Hadoop

Introduction

Hadoop is an open-source software platform for distributed storage and distributed processing for big data. It consists of several components that work together to load, process, and store big data written in Java.

Hadoop Architecture

The Hadoop architecture consists mainly of four components:

MapReduce

Note: For more information, read about MapReduce here.

MapReduce is a core component of the Hadoop platform. The main funtionality of MapReduce is to split large amounts of data into smaller chunks and distribute the smaller chunks onto multiple servers for massively parallel processing tasks. The architecture allows splitting workloads into a massive number of smaller ones that later get re-combined into singular data sets.

Hadoop Distributed File System (HDFS)

Note: For more information, read about Hadoop Distributed File System (HDFS)

The Hadoop Distributed File System is utilized for storage permission in a Hadoop cluster. It's designed for providing a commodity hardware scalable and highly available storage cluster for distributing processing and querying workloads.
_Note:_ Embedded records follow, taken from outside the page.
-- ==== Sys2Proof/Tests/Slice0.lean ====
section
/-! SUPPORT. The model's own tests: the checks of WellFormed, the manual's worked figures, one step of each kind, and
for every statement with premises a station and operands that meet them. -/

namespace Sys2Proof.Tests

open Sys2Proof Sys2Proof.Machine

set_option Elab.async false

/-! ## Ill-formed commands are refused (R47, R179) -/

theorem test_wellFormed_tach_period : (Instr.tachPulse 0 0).wellFormed = false ∧ (Instr.tachPulse 0 1).wellFormed = true := by
  decide

theorem test_wellFormed_request_data :
    (Instr.serviceRequestTaken 63 5 7 0 []).wellFormed = false ∧
      (Instr.serviceRequestTaken 63 5 7 0 [1]).wellFormed = true ∧
      (Instr.serviceRequestTaken 63 5 11 0 [1, 2, 3, 4, 5, 6, 7]).wellFormed = false := by decide

theorem test_wellFormed_unpassed_kind :
    (Instr.unpassedFrameTaken 3 4).wellFormed = false ∧ (Instr.unpassedFrameTaken 3 9).wellFormed = true := by decide

theorem test_wellFormed_unknown_kind :
    (Instr.unknownRequestKind 13 0).wellFormed = false ∧ (Instr.unknownRequestKind 14 0).wellFormed = true := by decide

/-- The table gives no row any bits. -/
theorem test_decode_no_words : decodeTableWord 8 0 = none ∧ decodeTableWord 16 0xFFFF = none := by decide

/-! ## Figures the manual works out -/

/-- The check value of the polynomial of R65 over the digits 1 to 9. -/
theorem test_crc8_digits : crc8 [0x31, 0x32, 0x33, 0x34, 0x35, 0x36, 0x37, 0x38, 0x39] = 0xF7 := by decide +kernel

/-- The check value of the polynomial of R164 over the digits 1 to 9. -/
theorem test_crc16_digits : crc16 [0x31, 0x32, 0x33, 0x34, 0x35, 0x36, 0x37, 0x38, 0x39] = 0x29B1 := by decide +kernel

/-- The two examples of R12: 400 and 413 give 403, then 390 gives 400; a difference of 3 moves nothing. -/
theorem test_stepZero_examples : stepZero 400 413 = 403 ∧ stepZero 403 390 = 400 ∧ stepZero 400 403 = 400 := by decide

/-- A code at its zero gives 0 and sets no flag; one below it sets UNDER; a result above full scale is held (R18). -/
theorem test_concentration_edges :
    concentration 5000 400 140 400 = ⟨0, false, false⟩ ∧ concentration 5000 400 140 399 = ⟨0, false, true⟩ ∧
      concentration 2000 400 600 4000 = ⟨2000, true, false⟩ := by decide

/-- Fade steps of the table of R149. -/
theorem test_fadeStep_table :
    fadeStep 2 = 5 ∧ fadeStep 3 = 3 ∧ fadeStep 4 = 2 ∧ fadeStep 5 = 2 ∧ fadeStep 6 = 1 ∧ fadeStep 60 = 1 := by decide

/-- Centre counts of the table of R150. -/
theorem test_centreCount_table :
    (List.finRange 8).map centreCount = [0, 127, 255, 383, 511, 639, 767, 895] := by decide

/-- The discounts of the chain of Chapter 8: 80 at cost 32 is 70, 70 at cost 16 is 65, and STALE it is 32 (R132). -/
theorem test_candidate_values :
    (candidateOf ⟨true, 23, some 0, 32, 0⟩ false ⟨0, 0, 0, 0, 0, 0, 80, 20, 0, 23, 0⟩).value = 70 ∧
      (candidateOf ⟨true, 22, some 1, 16, 0⟩ false ⟨0, 0, 0, 0, 0, 0, 70, 20, 1, 23, 23⟩).value = 65 ∧
      (candidateOf ⟨true, 22, some 1, 16, 0⟩ true ⟨0, 0, 0, 0, 0, 0, 70, 20, 1, 23, 23⟩).value = 32 := by decide

/-- Updates of a full minute: 60 at 1 s, 120 at 0.5 s, 85 at 0.7 s, 30 at 2 s (R25). -/
theorem test_updatesPerMinute :
    [10, 5, 7, 20].map (fun ts => updatesPerMinute { Settings.blank with tsTenths := ts }) = [60, 120, 85, 30] := by decide

/-- The smallest assist: an FS of 480 at air weight 4 gives 240 (R29). -/
theorem test_assist :
    assistOf 4 ⟨some ⟨⟨0, 480, 0, 0, 0, 0, 0, 0, 0, 0, 0⟩, 0⟩, .fresh, .stopped, .stopped⟩ = some 240 := by decide

/-! ## A small station -/

/-- A station with four heads, three fans, one neighbour, two bays and every lane. -/
def cfg : Settings :=
  { Settings.blank with
    heads := Tbl.const 4 ⟨true, 400, 140, 80⟩
    tsTenths := 10
    zeroHours := 24
    shortLimit := ⟨1000, 300⟩
    exposureLimit := ⟨500, 200⟩
    km := 3
    kq := 16
    fans := (Tbl.const 4 ⟨true, 1450, 2⟩).set 3 ⟨false, 0, 0⟩
    lead := [0, 1, 2]
    count := ⟨[1, 2, 3], rfl⟩
    duty := ⟨[140, 190, 235], rfl⟩
    entry := ⟨[64, 128, 200], rfl⟩
    exit := ⟨[40, 96, 160], rfl⟩
    failSafe := 2
    dwell := 120
    rotationHours := 12
    allowance := 2
    window := 6
    unit := 5
    lifetime := 180
    divertOn := 192
    divertOff := 160
    alarmOn := 512
    alarmOff := 200
    alarmHold := 60
    reportPeriod := 4
    staleTime := 12
    lostTime := 30
    neighbours := (Tbl.const 8 ⟨false, 0, none, 0, 0⟩).set 0 ⟨true, 14, some 1, 32, 4⟩
    scanTenths := 10
    confirm := 3
    queueTime := 10
    ports := Tbl.const 4 ⟨true, some 3⟩
    bays := ((Tbl.const 48 ⟨false, .general, false, 0, none⟩).set 7 ⟨true, .general, false, 8, some 3⟩).set 9
      ⟨true, .general, false, 1, none⟩
    lamps := Tbl.const 8 ⟨102, 716, 921, 60, 4, true, true⟩ }

/-- The station OPERATING, its link ACTIVE, stage 1 in force, bay 7 FREE. -/
def live : State :=
  { State.reset with
    mode := .operating
    settings := cfg
    now := 1000
    gas := { GasFront.reset with heads := Tbl.const 4 ⟨.active, some ⟨535, 100⟩, 400, 0, .stopped, .stopped, .running 9⟩ }
    fume := { Fume.reset with
      gases := ⟨{ GasFume.reset with valid := true }, { GasFume.reset with valid := true }⟩
      update := .running 0, minute := .running 0, roll := .running 0 }
    comms := { Comms.reset with
      fan := { FanCtl.reset with lead := [0, 1, 2], stage := 1, dwell := .running 0, rotationLeft := 4 }
      link := { Link.reset with state := .active, report := .running 0 } }
    scanner := { Scanner.reset with
      bays := ((Tbl.const 48 Bay.unused).set 7 ⟨.free, none, 0, 0, .green, .green⟩).set 9 ⟨.unknown, none, 0, 0, .dark, .dark⟩
      scan := .running 0
      flash := .running 0 }
    lamps := ⟨Tbl.const 8 (Channel.reset 102), .running 0, .running 0, ⟨0, 0, 0, 0⟩⟩ }

/-- The bytes of an image with these settings, from the marker to the last field (R181). -/
def imageBytes : List Byte :=
  marker ++ [0, 0, 0x01, 0x8A] ++ (List.replicate 4 [1, 1, 0x90, 0, 140, 0, 80]).flatten ++
    [10, 24, 0x03, 0xE8, 0x01, 0x2C, 0x01, 0xF4, 0, 200, 3, 16] ++
    (List.replicate 3 [1, 0x05, 0xAA, 2]).flatten ++ [0, 0, 0, 0] ++ [0, 1, 2, 255, 1, 2, 3, 140, 190, 235] ++
    [0, 64, 0, 128, 0, 200, 0, 40, 0, 96, 0, 160] ++ [2, 0, 120, 12, 2, 6, 0, 5, 0, 180] ++
    [0, 192, 0, 160, 2, 0, 0, 200, 0, 60, 4, 12, 30] ++
    [1, 14, 1, 32, 4] ++ (List.replicate 7 [0, 0, 255, 0, 0]).flatten ++ [10, 3, 10] ++
    (List.replicate 4 [1, 3]).flatten ++
    (List.replicate 7 [0, 0, 255]).flatten ++ [1, 8, 3] ++ [0, 0, 255] ++ [1, 1, 255] ++
    (List.replicate 38 [0, 0, 255]).flatten ++
    (List.replicate 8 [0, 102, 2, 204, 3, 153, 0, 60, 4, 3]).flatten ++ List.replicate 8 255

/-- The image of the small station, with its check. -/
def goodImage : Image :=
  ⟨imageBytes ++ word16 0x1D29 ++ List.replicate 118 0, by decide +kernel⟩

/-- The fields of the image stand where R181 puts them. -/
theorem test_image_fields : settingsOf goodImage = cfg := by decide +kernel

/-- 49 bytes of the image from a place on, into a check. -/
def crcPart (k : Nat) (r : BitVec 16) : BitVec 16 :=
  ((imageBytes.drop (49 * k)).take 49).foldl (fun r x => (bitsOf x).foldl crc16Bit r) r

theorem test_crc_parts :
    crcPart 0 0xFFFF#16 = 0x33B8 ∧ crcPart 1 0x33B8 = 0x24D9 ∧ crcPart 2 0x24D9 = 0x6DC9 ∧ crcPart 3 0x6DC9 = 0xC114 ∧
      crcPart 4 0xC114 = 0xABB4 ∧ crcPart 5 0xABB4 = 0xD971 ∧ crcPart 6 0xD971 = 0x8F74 ∧
      crcPart 7 0x8F74 = 0x1D29 := by decide +kernel

theorem imageBytes_parts :
    imageBytes = (List.range 8).flatMap fun k => (imageBytes.drop (49 * k)).take 49 := by decide +kernel

/-- The check of the image, part by part (R164). -/
theorem test_crc_of_the_image : crc16 imageBytes = 0x1D29 := by
  obtain ⟨h0, h1, h2, h3, h4, h5, h6, h7⟩ := test_crc_parts
  unfold crc16
  rw [imageBytes_parts]
  simp only [List.range_succ, List.range_zero, List.flatMap_append, List.flatMap_cons, List.flatMap_nil,
    List.foldl_append, List.nil_append, List.append_nil]
  unfold crcPart at h0 h1 h2 h3 h4 h5 h6 h7
  rw [h0, h1, h2, h3, h4, h5, h6, h7]

theorem goodImage_take : goodImage.cells.take 392 = imageBytes := by decide +kernel

theorem goodImage_word : wordAt goodImage.cells 392 = 0x1D29 := by decide +kernel

/-- Marker, length and check of the image agree (R164). -/
theorem test_image_valid : imageValid goodImage = true := by
  have hm : markerOk goodImage = true := by decide +kernel
  have hl : lengthOk goodImage = true := by decide +kernel
  simp [imageValid, hm, hl, checkOk, goodImage_take, goodImage_word, test_crc_of_the_image]

def withHead (h : Fin 4) (x : Head) (s : State) : State := { s with gas := { s.gas with heads := s.gas.heads.set h x } }

def withConverter (c : Converter) (s : State) : State := { s with gas := { s.gas with converter := c } }

def withFan (i : Fin 4) (f : Fan) (s : State) : State := { s with comms := s.comms.setFan i f }

def onFanCtl (f : FanCtl → FanCtl) (s : State) : State := { s with comms := { s.comms with fan := f s.comms.fan } }

def onLink (f : Link → Link) (s : State) : State := { s with comms := { s.comms with link := f s.comms.link } }

def withQueue (q : List Frame) (s : State) : State := onLink (fun l => { l with queue := q }) s

def withNotices (n : List Notice) (s : State) : State := { s with comms := { s.comms with notices := n } }

def withBay (b : Fin 48) (x : Bay) (s : State) : State :=
  { s with scanner := { s.scanner with bays := s.scanner.bays.set b x } }

def withLane (p : Fin 4) (l : Lane) (s : State) : State :=
  { s with scanner := { s.scanner with lanes := s.scanner.lanes.set p l } }

def withList (l : List Arrival) (s : State) : State := { s with tracker := { s.tracker with list := l } }

def inZone (z : ZoneCtl) (s : State) : State := { s with zone := z }

/-- A head ACTIVE at its configured zero, with a fresh value. -/
def activeHead : Head := ⟨.active, some ⟨535, 100⟩, 400, 0, .stopped, .stopped, .running 9⟩

/-- A head at rest, its settle timer running, with a backlog of 1. -/
def restingHead : Head := ⟨.zeroing, some ⟨535, 100⟩, 400, 1, .stopped, .running 5, .running 9⟩

/-- A fan that turns at the duty of stage 1. -/
def turning (state : FanState) (speed : Nat) (hold spinUp check : Timer) : Fan :=
  ⟨state, 140, some speed, 0, none, false, hold, spinUp, check⟩

/-- A frame of a kind, at an attempt, in flight. -/
def sent (p : Payload) (attempt : Nat) : Frame := ⟨p, attempt, true, 3, 0, true⟩

/-- A frame that waits. -/
def waiting (p : Payload) : Frame := ⟨p, 0, true, 3, 0, false⟩

/-- A ZONE REPORT payload: NORMAL, FS 480, no conditions, 3 free bays, an offer of 80 with 20 free, 0 hops, origin and
next hop 23. -/
def reportBytes : Tbl 13 Byte := ⟨[0, 1, 224, 0, 0, 0, 3, 0, 80, 20, 0, 23, 23], rfl⟩

/-- A field of the next state of a command, where it answers one. -/
def after {α : Type} (c : Instr) (s : State) (f : State → α) : Option α :=
  match exec c s with
  | .next t => some (f t)
  | _ => none

/-! ## One step of each kind -/

/-- The end of warm-up: ACTIVE, and with no value yet URGENT, so that an idle converter takes it at once, 40 ms (R3 to
R6). -/
theorem test_warmUp_ends : after (.warmUpTimerExpiry 0)
    (withHead 0 ⟨.warming, none, 400, 0, .running 0, .stopped, .stopped⟩ live)
    (fun t => ((t.gas.heads.get 0).state, (t.gas.heads.get 0).zeroInterval, t.gas.converter)) =
    some (.active, .running 86400000, .sample 0 40) := by decide +kernel

/-- 135 codes above the zero at a span of 80 are 42 cu; the code 8 is on the rail, 4087 too (R7, R18). -/
theorem test_sample_codes :
    after (.sampleConversionComplete 535) (withConverter (.sample 1 0) { live with settings := { cfg with heads := Tbl.const 4 ⟨true, 400, 80, 80⟩ } })
      (fun t => (t.gas.heads.get 1).latest) = some (some ⟨42, 0⟩) ∧
    after (.sampleConversionComplete 8) (withConverter (.sample 1 0) live)
      (fun t => ((t.gas.heads.get 1).state, (t.gas.heads.get 1).latest)) = some (.openCircuit, none) ∧
    after (.sampleConversionComplete 4087) (withConverter (.sample 1 0) live)
      (fun t => (t.gas.heads.get 1).state) = some .openCircuit := by decide +kernel

/-- A drift of the whole limit is a pass and moves the zero by 20; one code more is DRIFT (R12). -/
theorem test_zero_codes :
    after (.zeroConversionComplete 480) (withConverter (.zero 1 false 0) (withHead 1 restingHead live))
      (fun t => ((t.gas.heads.get 1).state, (t.gas.heads.get 1).zr, (t.gas.heads.get 1).backlog)) =
      some (.active, 420, 0) ∧
    after (.zeroConversionComplete 481) (withConverter (.zero 1 false 0) (withHead 1 restingHead live))
      (fun t => ((t.gas.heads.get 1).state, (t.gas.heads.get 1).zr, (t.gas.heads.get 1).backlog)) =
      some (.drift, 400, 1) := by decide +kernel

/-- A resting partner of a head that goes OPEN comes back with its backlog kept (R14, R15). -/
theorem test_open_head_withdraws_cover : after (.sampleConversionComplete 0)
    (withConverter (.sample 0 0) (withHead 1 restingHead live))
    (fun t => ((t.gas.heads.get 1).state, (t.gas.heads.get 1).backlog, t.gas.counters.zeroWithdrawn)) =
    some (.active, 1, 1) := by decide +kernel

/-- The first interval raises the backlog and the covered head goes to rest at once; at 3 nothing rises (R8, R9). -/
theorem test_backlog_stops_at_three :
    ([0, 3].map fun n => after (.zeroIntervalTimerExpiry 1) (withHead 1 { activeHead with backlog := n } live)
      (fun t => ((t.gas.heads.get 1).state, (t.gas.heads.get 1).backlog))) =
    [some (.zeroing, 1), some (.active, 3)] := by decide +kernel

/-- A good update: the accumulator 400 takes 535 to 835; the CO short score is 208 × 256 / 1000, and FS is that
of NO2, 133 × 256 / 300 (R23, R27, R28). -/
theorem test_gas_update : after .gasUpdateTimerExpiry
    { live with fume := { live.fume with gases := ⟨{ GasFume.reset with acc := 400, valid := true }, GasFume.reset⟩ } }
    (fun t => (t.fume.gases.co.acc, t.fume.gases.co.sum, t.fume.gases.co.shortScore, t.fume.fs)) =
    some (835, 535, 53, 113) := by decide +kernel

/-- A minute of 29 good updates of 60 closes an absent bin, one of 30 the mean (R25). -/
theorem test_minute_bins :
    after .minuteBoundary { live with fume := { live.fume with gases := ⟨{ GasFume.reset with sum := 290, count := 29 }, GasFume.reset⟩ } }
      (fun t => (t.fume.gases.co.ring.get 14, t.fume.counters.absentBins)) = some (none, 2) ∧
    after .minuteBoundary { live with fume := { live.fume with gases := ⟨{ GasFume.reset with sum := 329, count := 30 }, GasFume.reset⟩ } }
      (fun t => (t.fume.gases.co.ring.get 14, t.fume.gases.co.sum)) = some (some 10, 0) := by decide +kernel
Yet Another Resource Negotiator (YARN)

Note: For more information, read about Hadoop: Yet Another Resource Negotiator (YARN)

YARN is a framework that MapReduce works with. YARN performs two operations job scheduling and resource management.

Deployment

TODO: Write more about how to deploy via containers, kubernetes & ansible.

Thanks to the EU's Horizon 2020 project, Big Data Europe, offers open source resources to deploy Big Data tools such as Hadoop. This will help when deploying Hadoop on a cluster of machines or a single development one. This includes their Hadoop Docker Container which can be used to deploy Hadoop on a single machine.